One that grabs me: Hoekstra says he found out about these programs through a whistleblower. But who?
I’m not the only person to note that five days before Hoekstra wrote his now-famous letter, NSA whistleblower Russ Tice — James “State of War” Risen’s source for his NYT domestic wiretapping story — told inside-the-beltway pub Congress Daily he was planning to tell congressional staffers “unlawful activity occurred at the agency under the supervision of Gen. Michael Hayden beyond what has been publicly reported, while hinting that it might have involved the illegal use of space-based satellites and systems to spy on U.S. citizens.” (Hat tip to National Review online for mentioning this on its media blog.)
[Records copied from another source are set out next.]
-- ==== Sys2Proof/Machine/Inputs.lean ====
section
/-! DEFINITION. What every part of the device says of an input flow (chapter 06): its record, counters and status bits, loss, format
change and clock change, and the recovered clock of the video reference inputs. -/

namespace Sys2Proof.Machine

namespace State

/-- Replace an input flow's record. -/
def setFlow (s : State) (x : InFlow) : State :=
  { s with lad := { s.lad with flows := s.lad.flows.map (fun y => if y.flow == x.flow then x else y) } }

/-- Change an input flow's record. -/
def modFlow (s : State) (f : Nat) (g : InFlow → InFlow) : State :=
  { s with lad := { s.lad with flows := s.lad.flows.map (fun y => if y.flow == f then g y else y) } }

/-- Counter `i` of an input flow gains `n` (LAD_FLOW_CNT): a register of a video flow, a list of an ANC flow. -/
def flowCnt (s : State) (f i n : Nat) : State :=
  if f < 0x800 then s.addFld { F.LAD_FLOW_CNT_FRAMES_ADOPTED with off := F.LAD_FLOW_CNT_FRAMES_ADOPTED.off + 4 * i } n f
  else (if i = 10 then s.measAdd 3 f 2 n else s).modFlow f (fun x => { x with counts := x.counts.set i (satAdd 32 (x.counts.getD i 0) n) })

/-- Bit `i` of LAD_FLOW_STAT word 0. -/
def flowBit (s : State) (f i : Nat) : Bool :=
  if f < 0x800 then s.flag { F.LAD_FLOW_STAT_LOSS with hi := i, lo := i } f
  else match s.inFlow f with
    | some x => x.stat.testBit i
    | none => false

/-- Set bit `i` of LAD_FLOW_STAT word 0. -/
def setFlowBit (s : State) (f i : Nat) (b : Bool) : State :=
  if f < 0x800 then s.setFlag { F.LAD_FLOW_STAT_LOSS with hi := i, lo := i } b f
  else s.modFlow f (fun x => { x with stat := if b then x.stat ||| 2 ^ i else x.stat - (if x.stat.testBit i then 2 ^ i else 0) })

/-- Counters of LAD_FLOW_CNT by index. -/
def cntAdopted : Nat := 0
def cntRepeats : Nat := 1
def cntDrops : Nat := 2
def cntLost : Nat := 3
def cntCope : Nat := 4
def cntDup : Nat := 6
def cntLate : Nat := 7
def cntBad : Nat := 8
def cntClash : Nat := 9
def cntAncOvf : Nat := 10

/-- Bits of LAD_FLOW_STAT word 0. -/
def bitAdopted : Nat := 31
def bitLoss : Nat := 30
def bitMism : Nat := 29
def bitRelock : Nat := 28
def bitCopeUp : Nat := 27
def bitLossSeen : Nat := 23
def bitFmtSeen : Nat := 22
def bitSkewOver : Nat := 21
def bitClashSeen : Nat := 20

/-- The reference inputs 5 to 8 that a video flow supplies (R72, R181). -/
def refsOf (s : State) (f : Nat) : List Nat := [5, 6, 7, 8].filter (fun i => s.fld F.REF_IN_FLOW_FLOW (i - 5) == f)

/-- Any condition of R179 is a loss for the reference inputs that the flow supplies (R181). -/
def refsLost (s : State) (f : Nat) : State := (s.refsOf f).foldl State.refLoss s

/-- The recovered clock of the reference inputs that a flow supplies (R72, R181): the tick of its newest frame start. -/
def recovered (s : State) (f tick : Nat) : State :=
  { s with ref := { s.ref with edges := (s.refsOf f).foldl (fun l i => upsert (fun (e : Nat × Nat) => e.1 == i) (i, tick) l) s.ref.edges } }

/-- FMT_MISMATCH is set (R179, R181). -/
def formatLost (s : State) (f : Nat) : State := ((s.setFlowBit f bitMism true).setFlowBit f bitFmtSeen true).refsLost f

/-- The format verdict of one input frame (R179): four mismatching frames in a row set FMT_MISMATCH, four
matching ones clear it. -/
def formatVerdict (s : State) (f : Nat) (bad : Bool) : State :=
  match s.inFlow f with
  | none => s
  | some x =>
    let mism := if bad then x.mism + 1 else 0
    let ok := if bad then 0 else x.matchN + 1
    let s := s.modFlow f (fun y => { y with mism := min 4 mism, matchN := min 4 ok, curBad := false })
    if 4 ≤ mism ∧ !s.flowBit f bitMism then s.formatLost f
    else if 4 ≤ ok then s.setFlowBit f bitMism false
    else s

/-- An input is lost (R179). -/
def inputLoss (s : State) (f : Nat) : State :=
  match s.inFlow f with
  | none => s
  | some _ =>
    if s.flowBit f bitLoss then s
    else
      let s := (s.setFlowBit f bitLoss true).setFlowBit f bitLossSeen true
      let s := s.modFlow f (fun y => { y with lossS := (y.gen, y.sNext) })
      (s.refsLost f).raise fltLadInput [f, 0]

/-- An SDI input's clock changes (R179): within its family it re-locks, across families it is a format change. -/
def clockChange (s : State) (f : Nat) (within : Bool) : State :=
  if within then ((s.setFlowBit f bitRelock true).modFlow f (fun y => { y with relockS := (y.gen, y.sNext) })).refsLost f
  else (s.formatLost f).modFlow f (fun y => { y with matchN := 0, mism := 4 })

end State
end Sys2Proof.Machine
end

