/-- The loader's checks of a whole image (R404, R410). -/
def imageOk (b : Bytes) : Bool :=
  let n := u32 b 4 / 8
  let code := slice b 64 (u32 b 4)
  let irq := byteAt b 34
  decide (64 ≤ b.length) && u16 b 0 == 0x4E57 && byteAt b 2 == 1 && decide (byteAt b 3 < 4) && u32 b 4 % 8 == 0 &&
    decide (8 ≤ u32 b 4) && decide (u32 b 4 ≤ 65536) && decide (u32 b 12 ≤ 16384) && decide (u16 b 16 ≤ 256) &&
    decide (u16 b 18 ≤ 256) && b.length == imageBytes b && decide (u16 b 28 < n) && decide (irq < 64) &&
    (List.range 3).all (fun k => bitsOf irq (2 * k + 1) (2 * k) != 3) && (slice b 35 5).all (· == 0) &&
    (slice b 48 12).all (· == 0) && u32 b 60 == (crc32c (slice b 0 60 ++ code)).toNat &&
    (List.range n).all (newtInsOk code n)

namespace State

/-- Whether any task uses an image slot. -/
def imageUsed (s : State) (slot : Nat) : Bool := s.nwt.cores.any (fun c => c.tasks.any (fun t => t.image == slot))

/-- The assembly in progress of a slot (R486). -/
def assembly (s : State) (slot : Nat) : Option Staging := s.cmd.staging.find? (fun x => x.slot == slot && x.last.isNone)

/-- The check of the oldest image of a slot whose last part has arrived (R486): installed with its measurement, or
discarded. The status and payload go to the command that ended it, named by source and SEQ. -/
def imageCheck (s : State) (slot : Nat) : Option (State × Nat × Nat × Nat × Bytes) :=
  match s.cmd.staging.find? (fun x => x.slot == slot && x.last.isSome) with
  | some ⟨sl, raw, some (src, seq)⟩ =>
    let s := { s with cmd := { s.cmd with staging := s.cmd.staging.erase ⟨sl, raw, some (src, seq)⟩ } }
    let n := imageBytes raw
    let b := raw.take n
    let tail := raw.drop n
    if decide (tail.length ≤ 3) && tail.all (· == 0) && imageOk b then
      let m := sha384 b
      let im : NwtImage := ⟨slot, b, m, s.sys.epoch⟩
      let s := { s with nwt := { s.nwt with images := upsert (fun (x : NwtImage) => x.slot == slot) im s.nwt.images } }
      some (s, src, seq, 0, m)
    else some (s, src, seq, 0x0108, (rej 0x0108 8).bytes)
  | _ => none

end State

/-- IMAGE_LOAD (R486). The last part's check ends at IMAGE_CHECK_DONE. -/
def applyImageLoad (c : Cmd) (s : State) : CmdResult :=
  let b := c.params
  let slot := byteAt b 0
  let first := bitOf (byteAt b 1) 0
  let last := bitOf (byteAt b 1) 1
  let off := u32 b 4
  let part := b.drop 8
  let have_ := ((s.assembly slot).map (fun x => x.bytes.length)).getD 0
  guarded [(decide (b.length < 8), rej 0x0108 b.length), (!inRanges [(8, 63)] slot, rej 0x0108 0),
      (off % 4 != 0, rej 0x0108 4), (s.imageUsed slot, rej 0x0317 0),
      (first && off != 0, rej 0x0108 4), (!first && ((s.assembly slot).isNone || off != have_), rej 0x0108 4),
      (decide (81984 < off + part.length), rej 0x0108 4)] fun _ =>
    let old := if first then [] else ((s.assembly slot).map Staging.bytes).getD []
    let rest := s.cmd.staging.filter (fun x => !(x.slot == slot && x.last.isNone))
    let new : Staging := ⟨slot, old ++ part, if last then some (c.src.val, c.seq.toNat) else none⟩
    .ok { s with cmd := { s.cmd with staging := rest ++ [new] } } (if last then [] else leBytes 4 (off + part.length))

/-- IMAGE_DELETE (R485). -/
def applyImageDelete (c : Cmd) (s : State) : CmdResult :=
  let slot := byteAt c.params 0
  guarded [lenIs c 4, (!inRanges [(8, 63)] slot, rej 0x0108 0), (s.imageUsed slot, rej 0x0317 0),
      ((s.image slot).isEmpty, rej 0x030F 0)] fun _ =>
    .ok { s with nwt := { s.nwt with images := s.nwt.images.filter (fun x => x.slot != slot) } } []

/-! ## Tasks (R411, R412) -/

/-- Groups of 8 of a count. -/
def groups8 (n : Nat) : Nat := ceilDiv n 8

/-- Declared cycles of a vendor library module: fixed part and group part for I inputs and O outputs. -/
def libCycles (slot i o : Nat) : Nat × Nat :=
  match slot with
  | 0 => (120, 24 * groups8 o + 3 * i * groups8 o)
  | 1 => (60, 9 * groups8 (max i o))
  | 2 => (80, 12 * groups8 (max i o))
  | 3 => (400, 2100 * groups8 (max i o))
  | _ => (150, 60 * groups8 (max i o))

/-- Whether a vendor library module takes I inputs and O outputs. -/
def libShape (slot i o : Nat) : Bool :=
  match slot with
  | 0 => decide (1 ≤ i ∧ i ≤ 256) && decide (1 ≤ o ∧ o ≤ 64)
  | 1 => decide (1 ≤ i ∧ i ≤ 256) && o == i
  | 2 => decide (1 ≤ i ∧ i ≤ 64) && o == i
  | 3 => decide (i ≤ 32) && decide (o ≤ 32) && decide (1 ≤ max i o)
  | 4 => decide (1 ≤ i ∧ i ≤ 24) && o == 0
  | _ => false

/-- The indices a task's channel references take (R356). -/
def taskRefs (rate96 : Bool) (l : List Nat) : List Nat := if rate96 then l.flatMap (fun r => [r, r + 1]) else l

/-- Code bytes of an image on a core. -/
def State.codeBytes (s : State) (slot i o : Nat) : Nat :=
  if slot < 8 then (Config.libSize slot i o).2.2 else u32 (s.image slot) 4

/-- The tasks a core runs from its next block boundary. -/
def nextTasks (x : NwtCore) : List NwtTask := x.tasks.filter (fun t => !t.removeDue)
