-- ==== Sys2Proof/Machine/Reset.lean ====
section
/-! DEFINITION. Resets, start-up and Cold (R521 to R536, R550, R551, R598, R615, R22): sources that overlap, what each reset
clears, the Chip-reach sequence, the watchdog, and the entry into and wake from Cold. -/

namespace Sys2Proof.Machine

/-! ## Sources (R521) -/

/-- Sources of Chip reach. -/
def ResetSrc.chip : ResetSrc → Bool
  | .powerOn | .resetN | .chipCmd | .optReload => true
  | _ => false

/-- Sources that reset domain C alone. -/
def ResetSrc.onlyC : ResetSrc → Bool
  | .watchdog | .control | .partner => true
  | _ => false

/-- Cause index. -/
def ResetSrc.index : ResetSrc → Nat
  | .powerOn => 0
  | .resetN => 1
  | .chipCmd => 2
  | .optReload => 3
  | .data => 4
  | .watchdog => 5
  | .control | .partner => 6
  | .perst => 7

/-- Field words of the option block (R533). -/
def optBoot (b : Bytes) : Nat := byteAt b 4

/-- The factory defaults (R533). -/
def factoryOptions : Bytes :=
  [0x50, 0x4F, 1, 0, 0, 0xFF, 0, 0] ++ List.replicate 24 0 ++ leBytes 4 100 ++
    (List.range 28).map Config.flashDefault ++ List.replicate 448 0

/-- Whether an OTP copy is valid (R534). -/
def copyGood (b : Bytes) : Bool :=
  b.length == 516 && u32 b 512 == (crc32 (b.take 512)).toNat && u16 b 0 == 0x4F50 && byteAt b 2 == 1 &&
    optBoot b / 16 == 0 && byteAt b 7 == 0

/-- The copy the loader applies (R534): the largest GEN among the valid ones, the lower index on equal GEN. -/
def copyChosen (l : List Bytes) : Option Nat :=
  (List.range 4).foldl (fun (m : Option Nat) c =>
    let b := l.getD c []
    if !copyGood b then m
    else match m with
      | none => some c
      | some k => if byteAt (l.getD k []) 3 < byteAt b 3 then some c else some k) none

namespace State

/-- An asserted source of Chip reach. -/
def chipHeld (s : State) : Bool := s.rst.asserted.any ResetSrc.chip

/-- Domain P held by a source (R522). -/
def pHeld (s : State) : Bool := s.chipHeld || s.rst.asserted.contains .data

/-- Domain C held by a source (R522, R551). -/
def cHeld (s : State) : Bool :=
  s.chipHeld || s.rst.asserted.any ResetSrc.onlyC || (s.rst.asserted.contains .data && s.rst.quenchC)

/-- Domain H held by a source. -/
def hHeld (s : State) : Bool := s.chipHeld || s.rst.asserted.contains .perst

/-- A domain is out of reset once its step is reached and no source holds it (R522, R524). -/
def settle (s : State) : State :=
  let r := s.rst
  let h := r.hStep && !s.hHeld
  let s : State := { s with rst := { r with aUp := r.aStep && !s.chipHeld, cUp := r.cStep && !s.cHeld,
                                            pUp := r.pStep && !s.pHeld, hUp := h,
                                            bar2 := if h && !r.hUp then s.fld F.BUS_PCIE_CFG_BAR2_SIZE else r.bar2 } }
  let s := (s.setFlag F.RST_STAT_C_IN_RESET (!s.rst.cUp)).setFlag F.RST_STAT_P_IN_RESET (!s.rst.pUp)
  s.setFlag F.RST_STAT_H_WAIT (s.rst.hStep && !s.rst.hUp)
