/-- A frame, or an acknowledgement block, which carries no sequence number of its own and is discarded once the partner is declared
unresponsive (R119). -/
def aksFrame (s : State) (seq : Nat) (b : AksBody) : State :=
  match b with
  | .ack q => if s.aksOpen && s.flag F.TWN_STAT_PARTNER_UP then s.aksAck q else s
  | b => s.aksTake seq (.body b)

/-- A gap whose missing frame must have been abandoned, since the 3 attempts of 2 µs have passed since the first later frame came
(R117; DEDUCED, log entry 114): it is reported, and the later frames are delivered (R118). -/
def aksGapClock (s : State) : State :=
  match s.twn.aksHeld with
  | [] => s
  | x :: xs =>
    let dist (y : Nat × Nat × AksFrame) : Nat := (y.1 + 4294967296 - s.lane.aksRx % 4294967296) % 4294967296
    let near := xs.foldl (fun a y => if dist y < dist a then y else a) x
    if (x :: xs).any (fun y => decide (y.2.1 + 6000 ≤ s.tick)) then
      let s := s.event blkTwn 1 twnGap [s.lane.aksRx, near.1]
      ({ s with lane := { s.lane with aksRx := near.1 } }).aksDrain s.twn.aksHeld.length
    else s

/-! ## Promotion, completed (R510, R352) -/

/-- What promotion adds to the mode change: each fence takes the larger of its two values, outcomes of the active that wait
stand, and a DPLL that followed the partner's clock holds over with the record's frequency. -/
def promoteRest (s : State) : State :=
  let s := s.chm.mirrored.foldl (fun (s : State) p =>
    if fenceReached (s.fld F.CHM_FENCE_VALUE p.1) p.2 then s else s.setFld F.CHM_FENCE_VALUE p.2 p.1) s
  let s := s.chm.twinFlips.foldl (fun (s : State) p =>
    match s.chm.flips.find? (fun x => x.surfaces.any (fun q => q.1 == p.1)) with
    | some x => if p.2.1 = 0xFF then s.flipLate x else s.setFlip x { x with reached := true }
    | none => s) s
  let s : State := { s with chm := { s.chm with twinFlips := [], mirrored := [] }, shk := { s.shk with seqAdopt := [] },
                            twn := { s.twn with rtpLog := [], replay := none, nwtPend := none } }
  let on4 := (List.range 4).filter (fun d => s.fld F.REF_DPLL_STAT_CUR_IN d == 4)
  let s := s.refLoss 4
  match s.twn.servo with
  | none => s
  | some v => on4.foldl (fun (s : State) d =>
      if s.fld F.REF_DPLL_STAT_STATE d = dpllHold then
        s.setFld F.REF_DPLL_STAT_HO_FREQ ((v.dplls.getD d (0, 0, 0)).2.2) d
      else s) s

/-- PROMOTION at a boundary. -/
def promoteBoundary (s : State) : State :=
  let t := s.promoteNow
  if s.sys.mode = .hold ∧ t.sys.mode = .pour then t.atNext promoteRest else t

/-- A role change at its boundary: the old active first sends the record of the cycle that ends, and the records of either
direction count on from there. -/
def swapBoundary (s : State) : State :=
  let due := match s.twn.swapAt with
    | some x => decide (x.1 ≤ s.sys.epoch + 1)
    | none => false
  let s := if due then s.sendRecord else s
  let (t, x) := s.swapNow
  let t := if s.sys.mode = .hold ∧ t.sys.mode = .pour then
      let t := t.atNext promoteRest
      { t with twn := { t.twn with lastRec := some s.sys.epoch } }
    else if s.sys.mode = .pour ∧ t.sys.mode = .hold then
      let t := t.setPair F.TWN_REC_EPOCH_LO_REC_EPOCH F.TWN_REC_EPOCH_HI_REC_EPOCH s.sys.epoch
      { t with twn := { t.twn with lastRec := none } }
    else t
  match x with
  | some (src, seq, ok) => if 0xF0 ≤ src then t else t.atNext (fun t => t.finishReply src seq (if ok then 0 else 0x0601) [] none)
  | none => t

end State

/-! ## Rows -/

/-- MIRROR_ACK_RECEIVE (R501): the frame's sequence number and the EPOCH acknowledged. -/
def execMirrorAckReceive (ack : Nat × Nat) (s : State) : Host.Outcome State Fault Refusal :=
  runEff (fun s => s.aksTake ack.1 (.recAck ack.2)) s

/-- NO_MIRROR_ACK_TIMEOUT (R467). -/
def execNoMirrorAckTimeout (epoch : Nat) (s : State) : Host.Outcome State Fault Refusal := runEff (fun s => s.mirrorNoAck epoch) s

/-- CAST_RECORD_RECEIVE (R501): the frame's sequence number and the record. -/
def execCastRecordReceive (rec : Nat × CastRec) (crcOk : Bool) (s : State) : Host.Outcome State Fault Refusal :=
  runEff (fun s => s.aksTake rec.1 (.record rec.2 crcOk)) s

/-- LOOP_SIGNATURE_RECEIVE (R518): the frame's sequence number and the signature. -/
def execLoopSignatureReceive (sig : Nat × Nat) (s : State) : Host.Outcome State Fault Refusal :=
  runEff (fun s => s.aksTake sig.1 (.signature sig.2)) s

/-- RESYNC_COMPLETE (R515). -/
def execResyncComplete (epoch : Nat) (s : State) : Host.Outcome State Fault Refusal := runEff (fun s => s.resyncDone epoch) s

/-- AKESTIM_FRAME_RECEIVE (R117). -/
def execAkestimFrameReceive (seq : Nat) (body : AksBody) (s : State) : Host.Outcome State Fault Refusal :=
  runEff (fun s => s.aksFrame seq body) s

/-- PROMOTION (R508): a pending promotion at the boundary that opens the next cycle. -/
def execPromotion (s : State) : Host.Outcome State Fault Refusal := runEff State.promoteBoundary s

/-- ROLE_SWAP_EXECUTE (R513): the agreed role change at the boundary that opens the next cycle. -/
def execRoleSwapExecute (s : State) : Host.Outcome State Fault Refusal := runEff State.swapBoundary s

end Sys2Proof.Machine
end

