-- ==== Sys2Proof/Certificates/Slice0/Obligations.lean ====
section
/-! DEFINITION. The statements about the block, for the provers. -/

open Sys2Proof
open Sys2Proof.Machine

/-- A step runs the command at the front of the queue (the block's own rule of the model). -/
def Obligations.StepRunsFrontCommand : Prop :=
  ∀ (c : Instr) (rest : List Instr) (s : State), s.pending = c :: rest → step s = exec c { s with pending := rest }

/-- The step on an empty queue: a model choice (log entry 1, DESIGN CHOICE); the tick counter counts only while domain P is out of reset (R42, R43). -/
def Obligations.IdleStepIsOneTick : Prop :=
  ∀ s : State, s.pending = [] → (s.rst.pUp = true → s.lane.links = [] ∧ s.twn.aksHeld = []) → s.gpio.vddAge = [] →
    step s = .next
      { s with
        out := []
        tick := if s.rst.pUp then (s.tick + 1) % 2 ^ 64 else s.tick
        sys := { s.sys with castAge := if s.chipHeld then s.sys.castAge else s.sys.castAge + 1 } }

/-- No command stops the block; the stores that the specification bounds are bounded after each. -/
def Obligations.EveryCommandAnswersNextState : Prop :=
  ∀ (i : Instr) (s : State), ∃ t, exec i s = .next t ∧ t.pending = s.pending ∧ t.jnl.length ≤ 16384 ∧
    ∀ k, (t.cmd.stored.filter (fun x => x.src == k)).length ≤ 256

/-- The bounds of R465 and R470 are an invariant of the step. -/
def Obligations.BoundedStoresKept : Prop :=
  ∀ s t : State, s.Bounded → step s = .next t → t.Bounded

/-- The reset state; registers whose reset value the specification does not give take the value of their own log entry. -/
def Obligations.ResetIsBoundedAndEmpty : Prop :=
  State.reset.Bounded ∧ Memory.wf State.reset.pool.mem = true ∧ (∀ a, State.reset.reg a = resetWord a) ∧ State.reset.jnl = [] ∧
    State.reset.sys.epoch = 0 ∧ State.reset.sys.mode = .melt ∧ State.reset.rst.asserted = [.powerOn] ∧
    State.reset.rst.aUp = false ∧ State.reset.rst.cUp = false ∧ State.reset.rst.pUp = false ∧ State.reset.rst.hUp = false

/-- The queue is first in, first out. -/
def Obligations.QueueRunsFirstInFirstOut : Prop :=
  ∀ (cs more : List Instr) (s : State), s.pending = cs ++ more →
    runFor cs.length s = cs.foldl (fun t c => after c { t with pending := t.pending.drop 1 }) s ∧
      (runFor cs.length s).pending = more

/-- The register store behind every meaning (R575, R578). -/
def Obligations.FieldReadsAsWritten : Prop :=
  ∀ (s : State) (f g : Fld) (v i j k l : Nat), f.hi < 32 → g.hi < 32 →
    (s.setFld f v i j).fld f i j = v % 2 ^ (f.hi + 1 - f.lo) ∧
    (g.addr k l ≠ f.addr i j → (s.setFld f v i j).fld g k l = s.fld g k l) ∧
    (g.addr k l = f.addr i j → (g.hi < f.lo ∨ f.hi < g.lo) → (s.setFld f v i j).fld g k l = s.fld g k l)

/-- Rows and opcodes (R474), and a source that is not served (R473, R455). -/
def Obligations.CommandRowsNameTheirOpcode : Prop :=
  ∀ (i : Instr) (op : Nat) (c : Cmd) (s : State), commandOf i = some (op, c) →
    (opInfo op).isSome = true ∧
    (c.src.val ≠ 12 → c.params.length = c.paramLen.toNat →
      (s.sys.mode = .cold ∨ s.rst.aUp = false ∨ s.flag F.CMD_SRC_CFG_EN c.src.val = false) → Does i s s)

/-- Admission (R31, R453, R464): one statement for the 88 packet rows other than SESSION_OPEN. -/
def Obligations.AdmittedCommandConsumesSeq : Prop :=
  ∀ (i : Instr) (op : Nat) (c : Cmd) (s : State), commandOf i = some (op, c) → s.begin.Takes op c →
    ∃ t key, exec i s = .next t ∧ (isNet c.src.val = false → key = []) ∧
      t.fld F.CMD_SRC_SEQ_NEXT_SEQ c.src.val = (c.seq.toNat + 1) % 4294967296 ∧
      t.cmd.admitted = s.cmd.admitted ++ [⟨op, { c with key := key }, s.begin.judge op { c with key := key }, c.isTimed, s.modeTarget.getD s.sys.mode⟩] ∧
      t.cmd.unreleased = s.cmd.unreleased ∧ t.jnl = lastN 16384 s.jnl ∧ t.events = s.events ∧
      (∃ x ∈ t.cmd.stored, x.src = c.src.val ∧ x.seq = c.seq.toNat ∧ x.reply = none ∧ x.lost = false) ∧
      s.onlyWords t [F.CMD_SRC_SEQ_NEXT_SEQ.addr c.src.val 0, F.PAT_SCHED_STAT_FULL_SEEN.addr 0 0] ∧
      t.sys.mode = s.sys.mode ∧ t.sys.epoch = s.sys.epoch

/-- Admission of SESSION_OPEN (R461, R462). -/
def Obligations.SessionOpenIsAdmitted : Prop :=
  ∀ (c : Cmd) (s : State), s.begin.Served opSessionOpen c →
    (isNet c.src.val = true → c.params.length = 8 →
      s.begin.view.pair F.CMD_NET_EP_OPEN_CTR_LO F.CMD_NET_EP_OPEN_CTR_HI (c.src.val - 8) < u64 c.params 0) →
    ∃ key, (isNet c.src.val = false → key = []) ∧
      (s.begin.judge opSessionOpen { c with key := key } = .accept →
        ∃ t, exec (.sessionOpen c) s = .next t ∧
          t.fld F.CMD_SRC_SEQ_NEXT_SEQ c.src.val = (c.seq.toNat + 1) % 4294967296 ∧
          t.cmd.admitted = s.cmd.admitted ++ [⟨opSessionOpen, { c with key := key }, .accept, c.isTimed, s.modeTarget.getD s.sys.mode⟩] ∧
          t.jnl = lastN 16384 s.jnl ∧ s.onlyWords t [F.CMD_SRC_SEQ_NEXT_SEQ.addr c.src.val 0])

/-- Step 6 of R453 with R461: such a failure leaves SEQ unconsumed and is not journalled. -/
def Obligations.WrongSessionConsumesNoSeq : Prop :=
  ∀ (i : Instr) (op : Nat) (c : Cmd) (s : State), commandOf i = some (op, c) → op ≠ opSessionOpen → s.begin.Served op c →
    (s.begin.sessionOf c.src.val = 0 ∨ c.session.toNat ≠ s.begin.sessionOf c.src.val) →
    ∃ t, exec i s = .next t ∧ t.fld F.CMD_SRC_SEQ_NEXT_SEQ c.src.val = s.fld F.CMD_SRC_SEQ_NEXT_SEQ c.src.val ∧
      t.cmd.admitted = s.cmd.admitted ∧ t.jnl = lastN 16384 s.jnl ∧ t.sys = s.sys

/-- CS12 (R287, R463). -/
def Obligations.MacroCommandsAreNumberedByTheDevice : Prop :=
  ∀ (i : Instr) (op : Nat) (c : Cmd) (s : State), commandOf i = some (op, c) → c.src.val = 12 → s.sys.mode ≠ .cold → s.sys.mode ≠ .hold →
    s.fwServes = true → s.outstanding 12 < 256 → s.flag F.CMD_SRC_CFG_EN 12 = true →
    ∃ t v d, exec i s = .next t ∧ t.cmd.admitted = s.cmd.admitted ++ [⟨op, d, v, false, s.modeTarget.getD s.sys.mode⟩] ∧
      d = { c with
        src := 12, seq := BitVec.ofNat 32 (s.fld F.CMD_SRC_SEQ_NEXT_SEQ 12)
        flags := c.flags &&& 0xFD#8, session := BitVec.ofNat 32 (s.fld F.CMD_SRC_SEQ_SESSION 12) } ∧
      t.fld F.CMD_SRC_SEQ_NEXT_SEQ 12 = (s.fld F.CMD_SRC_SEQ_NEXT_SEQ 12 + 1) % 4294967296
I called Tice over the weekend, but he hasn’t called me back. Of course, the stakes for him are high — as CongressDaily’s Chris Strohm wrote in May, “Tice would not discuss. . . the details of his allegations, saying doing so would compromise classified information and put him at risk of going to jail.” He would say only that “It’s an angle that you haven’t heard about yet.”
According to that piece, Tice was planning then to talk to Senate staffers (Hoekstra’s committee reportedly failed to call him back). Did Tice wind up meeting with House folks after all? What did he tell them? Was he Hoekstra’s source?
Who Told House Intel Chair What the White House Wouldn’t?